Guillaume Bonnissent’s Insurance Technology Diary

Episode 69: Keep up!

Guillaume Bonnissent’s Insurance Technology Diary

This week I read what just might be the last article you ever need to read about AI for insurance (except for this one, of course). It was written by a clever person named Ralitsa Nenkova, who’s Global Insurance Leader at Kyndryl, which says its mission is to “help customers in every industry ensure their essential systems will work when, where, and how they need them to.”  

The article, which was published on the website of the Association of British Insurers, makes five overall points (positioned as ‘strategies’) on the topic of AI in insurance technology. Seeing these, regular readers of Insurance Technology Diary will quickly understand why I liked the article so much.

Nenkova’s first point is something I have urged people to take to heart since long before I was your diarist. It says that you should begin by defining the outcome that you hope to achieve, rather than the technology you want to use. You don’t need an AI strategy, but your technology strategy should definitely incorporate AI.

It’s conceivable that AI may not be part of the solution to the pain point you wish to resolve (although not in the context of Nenkova’s article, since it is called The AI Native Insurer). However, when AI is involved – and perhaps even when it isn’t – one genuinely amazing possibility is to be bold with the outcome you target. Take the solution way beyond the pain point. Focus on a genuine process problem, but dream big. Even if the solution cannot be achieved today, it’s likely to be possible as soon as tomorrow, given the speed of technological advance.

The second strategy is another no-brainer. Concentrate first on applications which require low effort to implement but will deliver high impact. I once added a feature to a client’s underwriting workbench that meant no underwriter could exceed their authority without ringing a virtual alarm bell and causing the underwriting process to cease with a proverbial screeching of wheels and rising of smoke. Implementation was almost effortless, but the foregone hassle was gigantic. The client didn’t ask for it, but it’s one of the simpleton features users now praise more than any other.

Strategy 3, “Modernise your existing technology ecosystem with AI,” is really interesting. As Nenkova states, a big win can come from using Agentic AI to read existing code, then to create APIs to bridge old applications to a modern interface. The process should allow insurers to become agnostic about where their data sits.

More importantly, perhaps, though, such an approach would make data migration far less painful than even recent, AI-driven innovations allow. This would at last reveal the tunnel-ending light for companies reluctant to abandon legacy systems because they fear the pain of migration. It also supports another attractive goal I’ve suggested before: data translation on the fly, which would eliminate the need for the migraine-inducing process of implementing a different data standard for each and every market and trading partner.

Strategy 4 is about “transformational resilience” from the perspective of data breaches, and even “subtle interference” by third parties with systems, but it should also be about making sure you don’t let your virtual agents loose on an unsuspecting book of business. Controls are very important. Automation is great, but it needs to be checked and controlled, something else you’ve often heard me cry. The simple truth is that AI is fallible (for now, at least), and will sometimes chose a random, incomplete, or even erroneous outputs if that’s what it believes its users want.

Adoption, adaptation, and changing the ways employees work lies at the core of Strategy 5. I’ve touched on these themes many times before in this space, but many insurance-sector executives will run scared from Nenkova’s advice to: “Rethink your operating model to support AI-native ways of working.”

True, adoption of AI tools is key, and some processes will have to change (I realise I haven’t yet mentioned the ideal of eliminating bordereaux in favour of straight-through processing). However, to package the business change necessary to implement efficient, truly useful technology platforms as a new (let alone a ‘target’) “operating model” is bound to make insurance VPs seek comfort between their spreadsheets.

Instead, Strategy 5 must be about demonstrating to employees that they can be more efficient, which is to their benefit. In line with Strategy 2, aim first for the improvements that will have the highest impact on the reduction of employees’ mundane tasks, and you will win the hearts and minds from the first demo. Better yet, ask them what they need and want, then involve them in the design and build.

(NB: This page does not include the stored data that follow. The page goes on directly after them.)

/-- Settles O15: the only bad line is the first of its kind. -/
theorem singleBadLineIsReported : Obligations.SingleBadLineIsReported := by
  intro s inst ls i l hr hls hi hother
  obtain ⟨hundef, hupper⟩ := inputFaultPriority s inst ls i l hr hls hi
  refine And.intro (fun hl => hundef hl fun j hj hj' => (hother j _ hj.ne hj').1 rfl) fun hu => hupper hu ?_
    fun j l' hj hj' => (hother j l' hj.ne hj').2
  intro hmem
  obtain ⟨j, hj⟩ := List.mem_iff_getElem?.mp hmem
  by_cases hji : j = i
  · subst hji
    obtain rfl : l = .undefined := Option.some.inj (hi.symm.trans hj)
    obtain ⟨_, _, h, -⟩ := hu
    cases h
  · exact (hother j _ hji hj).1 rfl

/-- A write replaces whatever instance and result stood there. -/
theorem writeCache_withAddressed (s : State) (inst inst' : Instance) (c : Cache) :
    (s.withAddressed inst).writeCache inst' c = s.writeCache inst' c := by
  simp only [State.writeCache, State.withAddressed, List.set_set]

/-- An EVAL that did not fault wrote the value of its lines. -/
theorem exec_eval_unfaulted {s t : State} {inp : LineOperand} {inst' : Instance} (h : exec (.eval inp) s = .next t)
    (ht : Ready t inst') : ∃ inst v, Ready s inst ∧ linesFit inp inst = true ∧ assembleOperand inp inst = .ok v ∧
      inst' = { inst with cache := pack (convert v) } ∧ t = s.writeCache inst (pack (convert v)) := by
  obtain ⟨ha, hnone⟩ := ht
  obtain ⟨inst, hr, hf, ⟨v, hx, rfl⟩ | ⟨f, -, rfl⟩⟩ := exec_eval_next h
  · exact ⟨inst, v, hr, hf, hx, Option.some.inj (ha.symm.trans (writeCache_addressed s hr.1 _)), rfl⟩
  · rw [raiseFault_addressed s hr.1] at ha
    cases ha
    cases hnone

/-- Settles O17: an EVAL that did not fault writes a cache that its operand and the instance's W_LINE determine, so it writes
the same wherever only the cache differs. -/
theorem evalIsIdempotent : Obligations.EvalIsIdempotent := by
  intro s t inp inst' h ht
  obtain ⟨inst, v, hr, hf, hx, rfl, rfl⟩ := exec_eval_unfaulted h ht
  have again (c : Cache) : exec (.eval inp) (s.withAddressed { inst with cache := c }) =
      .next (s.writeCache inst (pack (convert v))) := by
    have hready : Ready (s.withAddressed { inst with cache := c }) { inst with cache := c } :=
      ⟨withAddressed_addressed s hr.1 _, hr.2⟩
    rw [exec_eval_of_ok hready hf hx, writeCache_withAddressed]
    rfl
  refine ⟨?_, again⟩
  rw [exec_eval_of_ok ht hf hx]
  exact congrArg Host.Outcome.next (writeCache_withAddressed s _ _ _)

end Sys2Proof.Machine
end

section
/-!
PROOFS. SEG_LOOKUP, SEG_TEST, NIB_ENC, NIB_DEC and RENDER (spec 41_segment_decoder.md, 42_bit_packing.md,
43_block_operations.md R89 to R92).
-/

namespace Sys2Proof.Machine

open Sys2Proof

/-! ### The segment decoder -/

/-- With the ROM intact a digit reads as its row of the table. -/
theorem read_of_displayTable {m : Memory} {d : Nat} {p : Pattern} (hm : m = []) (h : (d, p) ∈ displayTable) :
    m.read d = some p := by
  rw [hm, read_nil, (lutEntry_of_displayTable h).2]

theorem exists_mem_displayTable {d : Nat} (h : d ≤ 9) : ∃ p, (d, p) ∈ displayTable := by
  have rows : ∀ d < 10, ∃ row ∈ displayTable, row.1 = d := by decide
  obtain ⟨⟨_, p⟩, hrow, rfl⟩ := rows d (by omega)
  exact ⟨p, hrow⟩

theorem segTest_bad_digit (m : Memory) (seg : Nat) {d : Nat} (h : 9 < d) :
    segTest m seg d = .error ⟨.digitRange, d⟩ := if_pos h

theorem segTest_bad_segment (m : Memory) {seg d : Nat} (hd : d ≤ 9) (h : 6 < seg) :
    segTest m seg d = .error ⟨.segIndexRange, seg⟩ := by
  rw [segTest, if_neg (by omega), if_pos h]

theorem segTest_ok {m : Memory} {seg d : Nat} {p : Pattern} (hd : d ≤ 9) (hs : seg ≤ 6) (h : m.read d = some p) :
    segTest m seg d = .ok (p.getLsbD seg) := by
  rw [segTest, if_neg (by omega), if_neg (by omega), memRead_ok h]
  rfl

section Decoder

variable {s : State} {inst : Instance} {d : Nat} (hr : Ready s inst) (hd : d < 16)

include hr hd

theorem exec_segLookup_of_ready :
    exec (.segLookup d) s = .next (s.apply inst (.ofComputed ((segLookup s.lut d).map .pattern))) :=
  exec_of_ready (i := .segLookup d) nofun hr (decide_eq_true hd)

theorem exec_segTest_of_ready {seg : Nat} (hs : seg < 8) :
    exec (.segTest seg d) s = .next (s.apply inst (.ofComputed ((segTest s.lut seg d).map .lit))) :=
  exec_of_ready (i := .segTest seg d) nofun hr (by simp [Instr.wellFormed, hs, hd])

end Decoder

/-- Settles O18: a digit of the table is looked up there. -/
theorem segLookupReturnsTableEntry : Obligations.SegLookupReturnsTableEntry := by
  intro s inst d p hr hm hp
  have hd := (lutEntry_of_displayTable hp).1
  rw [exec_segLookup_of_ready hr (by omega), segLookup_ok hd (read_of_displayTable hm hp)]
  rfl

/-- A bit of a number, as the quotient by its weight shows it. -/
theorem getLsbD_eq_div_mod {w : Nat} (x : BitVec w) (k : Nat) : x.getLsbD k = (x.toNat / 2 ^ k % 2 == 1) := by
  rw [← BitVec.testBit_toNat, Nat.testBit_eq_decide_div_mod_eq]
  rfl

/-- Settles O19: the bit of the table's entry. -/
theorem segTestReturnsTableBit : Obligations.SegTestReturnsTableBit := by
  intro s inst seg d p hr hm hs hp
  have hd := (lutEntry_of_displayTable hp).1
  rw [exec_segTest_of_ready hr (by omega) (by omega), segTest_ok hd hs (read_of_displayTable hm hp),
    getLsbD_eq_div_mod]
  rfl

/-- The ROM has one entry for 0 and 8, so no segment tells them apart (R73). -/
theorem segTest_eight_eq_zero (seg : Nat) : segTest [] seg 8 = segTest [] seg 0 := rfl

/-- Settles O20: rows 0 and 8 of the table. -/
theorem digitEightLooksLikeZero : Obligations.DigitEightLooksLikeZero := by
  intro s inst hr hm
  have lookup (d : Nat) := segLookupReturnsTableEntry s inst d 0x3F hr hm
  refine ⟨lookup 8 (by decide), (lookup 8 (by decide)).trans (lookup 0 (by decide)).symm, fun seg => ?_,
    segTestReturnsTableBit s inst 6 8 0x3F hr hm (by decide) (by decide)⟩
  refine exec_congr_of_addressed nofun nofun hr.1 rfl ?_
  rw [effect, effect, show s.lut = [] from hm, segTest_eight_eq_zero]

/-- Settles O21: the digit is checked first in both operations. -/
theorem digitAboveNineFaults : Obligations.DigitAboveNineFaults := by
  intro s inst d hr hlo hhi
  refine And.intro ?_ fun seg hs => ?_
  · rw [exec_segLookup_of_ready hr (by omega), segLookup_bad _ (by omega)]
    rfl
  · rw [exec_segTest_of_ready hr (by omega) (by omega), segTest_bad_digit _ _ (by omega)]
    rfl

/-- Settles O22: the segment index is looked at only behind a digit 0 to 9. -/
theorem segmentIndexSevenFaults : Obligations.SegmentIndexSevenFaults := by
  intro s inst d hr hd
  rw [exec_segTest_of_ready hr (by omega) (by omega)]
  by_cases h : d ≤ 9
  · rw [segTest_bad_segment _ h (by omega), if_pos h]
    rfl
  · rw [segTest_bad_digit _ _ (by omega), if_neg h]
    rfl

/-! ### Nibbles -/

theorem exec_nibEnc_of_ready {s : State} {inst : Instance} {d : Nat} (hr : Ready s inst) (hd : d < 16) :
    exec (.nibEnc d) s = .next (s.answer (.nibble (nibEnc d))) :=
  exec_of_ready (i := .nibEnc d) nofun hr (decide_eq_true hd)

theorem exec_nibDec_of_ready {s : State} {inst : Instance} (b : Nibble) (hr : Ready s inst) :
    exec (.nibDec b) s = .next (s.answer (.digit (BitVec.ofNat 4 (nibDec b)))) :=
  exec_of_ready (i := .nibDec b) nofun hr rfl

theorem digitCell_eq_testBit (d i : Nat) : digitCell d i = if d.testBit i then .one else .zero := by
  rw [digitCell, cellOfBit, Nat.testBit_eq_decide_div_mod_eq]

/-- The four cells of a digit, bit by bit. -/
theorem nibEnc_eq_testBit (d : Nat) : nibEnc d =
    ⟨if d.testBit 0 then .one else .zero, if d.testBit 1 then .one else .zero, if d.testBit 2 then .one else .zero,
      if d.testBit 3 then .one else .zero⟩ := by
  simp only [nibEnc, digitCell_eq_testBit]

/-- Settles O23: the cells NIB_ENC returns, bit by bit. -/
theorem nibEncReturnsBits : Obligations.NibEncReturnsBits := by
  intro s inst d hr hd
  rw [exec_nibEnc_of_ready hr (by omega), nibEnc_eq_testBit]
  rfl

/-- One unavailable cell makes the whole number unavailable. -/
theorem numberOfCells_of_na {cs : List Cell} (h : Cell.na ∈ cs) : numberOfCells cs = none := by
  induction cs with
  | nil => cases h
  | cons c cs ih =>
    rcases List.mem_cons.mp h with rfl | hmem
    · rfl
    · rw [numberOfCells, ih hmem]
      cases bitOfCell c <;> rfl

theorem nibDec_of_na {b : Nibble} (h : b.b0 = .na ∨ b.b1 = .na ∨ b.b2 = .na ∨ b.b3 = .na) : nibDec b = 0 := by
  have hmem : Cell.na ∈ nibbleCells b := by simpa [nibbleCells, eq_comm] using h
  rw [nibDec, numberOfCells_of_na hmem, Option.getD_none]

/-- Settles O24: the tag is the word's top field, and a nibble of bits is the encoding of its number. -/
theorem nibDecReturnsDigit : Obligations.NibDecReturnsDigit := by
  refine And.intro (fun b => ⟨_, rfl, ?_⟩) fun s inst b hr => And.intro (fun hna => ?_) fun x hx => ?_
  · rw [wordOf_toNat (by decide) (encodeCells_lt b)]
    have := encodeCells_lt b
    omega
  · rw [exec_nibDec_of_ready b hr, nibDec_of_na hna]
    rfl
  · simp only [← BitVec.testBit_toNat, ← nibEnc_eq_testBit] at hx
    rw [exec_nibDec_of_ready b hr, hx, nibDec_nibEnc x.isLt, BitVec.ofNat_toNat, BitVec.setWidth_eq]
    rfl

/-- Settles O25: the bits that come back are the digit's encoding. -/
theorem nibbleRoundTripReturnsDigit : Obligations.NibbleRoundTripReturnsDigit := by
  intro s inst d hr hd
  refine ⟨nibEnc d, _, exec_nibEnc_of_ready hr (by omega), rfl, ?_⟩
  have hr' : Ready (s.answer (.nibble (nibEnc d))) inst := hr
  rw [exec_nibDec_of_ready _ hr', nibDec_nibEnc (by omega)]
  rfl

/-! ### RENDER -/

theorem exec_render_of_ready {s : State} {inst : Instance} (hr : Ready s inst) :
    exec .render s = .next (s.apply inst (.ofComputed (renderPatterns s.lut inst.cache))) :=
  exec_of_ready (i := .render) nofun hr rfl

/-- RENDER shows the rows of the table of the three digits. -/
theorem exec_render_of_rows {s : State} {inst : Instance} {p0 p1 p2 : Pattern} (hr : Ready s inst) (hm : LutIntact s)
    (h0 : ((unpack inst.cache).ones, p0) ∈ displayTable) (h1 : ((unpack inst.cache).tens, p1) ∈ displayTable)
    (h2 : ((unpack inst.cache).hundreds, p2) ∈ displayTable) :
    exec .render s = .next (s.answer (.patterns p0 p1 p2)) := by
  rw [exec_render_of_ready hr, renderPatterns_ok (lutEntry_of_displayTable h0).1 (lutEntry_of_displayTable h1).1
    (lutEntry_of_displayTable h2).1 (read_of_displayTable hm h0) (read_of_displayTable hm h1)
    (read_of_displayTable hm h2)]
  rfl

/-- Every position of a legal cache decodes to a decimal digit. -/
theorem unpack_le_nine {c : Cache} (h : CacheLegal c) :
    (unpack c).ones ≤ 9 ∧ (unpack c).tens ≤ 9 ∧ (unpack c).hundreds ≤ 9 := by
  rcases h with rfl | ⟨v, -, rfl⟩
  · decide
  · rw [unpack_pack_convert]
    exact ⟨convert_ones_le_nine v, convert_tens_le_nine v, convert_hundreds_le_nine v⟩

/-- Settles O26: every digit of a legal cache has its row. -/
theorem renderReturnsPatterns : Obligations.RenderReturnsPatterns := by
  intro s inst hr hm hc
  obtain ⟨h0, h1, h2⟩ := unpack_le_nine hc
  obtain ⟨p0, hp0⟩ := exists_mem_displayTable h0
  obtain ⟨p1, hp1⟩ := exists_mem_displayTable h1
  obtain ⟨p2, hp2⟩ := exists_mem_displayTable h2
  exact ⟨p0, p1, p2, hp0, hp1, hp2, exec_render_of_rows hr hm hp0 hp1 hp2⟩

/-- Settles O27: the cells of a fresh cache decode to 0. -/
theorem renderBeforeEvalShowsZeros : Obligations.RenderBeforeEvalShowsZeros := by
  intro s inst hr hm hc
  have zero : (0, 0x3F) ∈ displayTable := by decide
  refine ⟨read_of_displayTable hm zero, ?_⟩
  refine exec_render_of_rows hr hm ?_ ?_ ?_ <;> rw [hc] <;> exact zero

/-- Settles O28: RENDER decodes the digits that EVAL packed. -/
theorem renderAfterEvalShowsValue : Obligations.RenderAfterEvalShowsValue := by
  intro s inst v p0 p1 p2 hr hm h0 h1 h2
  refine ⟨_, exec_eval_of_spells hr (.inl rfl), ?_⟩
  have hr' : Ready (s.writeCache inst (pack (convert v.toNat))) { inst with cache := pack (convert v.toNat) } :=
    ⟨writeCache_addressed s hr.1 _, hr.2⟩
  have hdigits : unpack (pack (convert v.toNat)) = ⟨v.toNat % 10, v.toNat / 10 % 10, v.toNat / 100⟩ := by
    rw [unpack_pack_convert, convert_of_lt (by omega)]
  exact exec_render_of_rows hr' hm (by rw [hdigits]; exact h0) (by rw [hdigits]; exact h1) (by rw [hdigits]; exact h2)

/-- Settles O29: the three checks of `renderPatterns`, in their order. -/
theorem renderReportsLowestBadPosition : Obligations.RenderReportsLowestBadPosition := by
  intro s inst p hr h
  have hbad : renderPatterns s.lut inst.cache = .error ⟨.digitRange, p⟩ := by
    rcases h with ⟨h0, rfl⟩ | ⟨h0, h1, rfl⟩ | ⟨h0, h1, h2, rfl⟩
    · exact if_pos h0
    · exact (if_neg (Nat.not_lt.mpr h0)).trans (if_pos h1)
    · exact (if_neg (Nat.not_lt.mpr h0)).trans ((if_neg (Nat.not_lt.mpr h1)).trans (if_pos h2))
  rw [exec_render_of_ready hr, hbad]
  rfl

/-- The state with `n` renders pending on its own target, the last operation having returned `r`. -/
def State.rendering (s : State) (n : Nat) (r : Option Result) : State :=
  { s with requests := List.replicate n ⟨s.target, s.wiring, .term .render⟩, returned := r }

/-- One of several pending renders. -/
theorem step_rendering {s : State} {inst : Instance} {p0 p1 p2 : Pattern} (hr : Ready s inst) (hm : LutIntact s)
    (h0 : ((unpack inst.cache).ones, p0) ∈ displayTable) (h1 : ((unpack inst.cache).tens, p1) ∈ displayTable)
    (h2 : ((unpack inst.cache).hundreds, p2) ∈ displayTable) (n : Nat) (r : Option Result) :
    step (s.rendering (n + 1) r) = .next (s.rendering n (some (.patterns p0 p1 p2))) :=
  exec_render_of_rows (s := s.rendering n r) hr hm h0 h1 h2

So that’s it. The five definitive points about AI for insurance technology. This may well be The Last Article You Need To Read About AI for Insurance. However, check back tomorrow. AI is advancing so fast, and hauling the entire global computing ecosystem along with it, that no article can be definitive for more than a short time.

All of the points Ralitsa Nenkova made in her excellent article remain valid as I reach the end of this diary entry. The tech has probably moved on since the beginning of the article, though, and looking back Point 3 is now smells a little stale. Readers, instead of keeping your legacy systems (as Nenkova and I have basically endorsed), now is probably the time when Agentic AI is sufficiently robust to allow a pain-free migration to a dynamic system that frees you finally from the shackles of legacy.

It’s Strategy 1, then. More than ever, you can and should dream about the best state your business could be in, the most amazing tools to which your employees could have access, and seamless, safe, real-time integration with all your trading partners’ platforms. It might not possible today, but likely it will be tomorrow.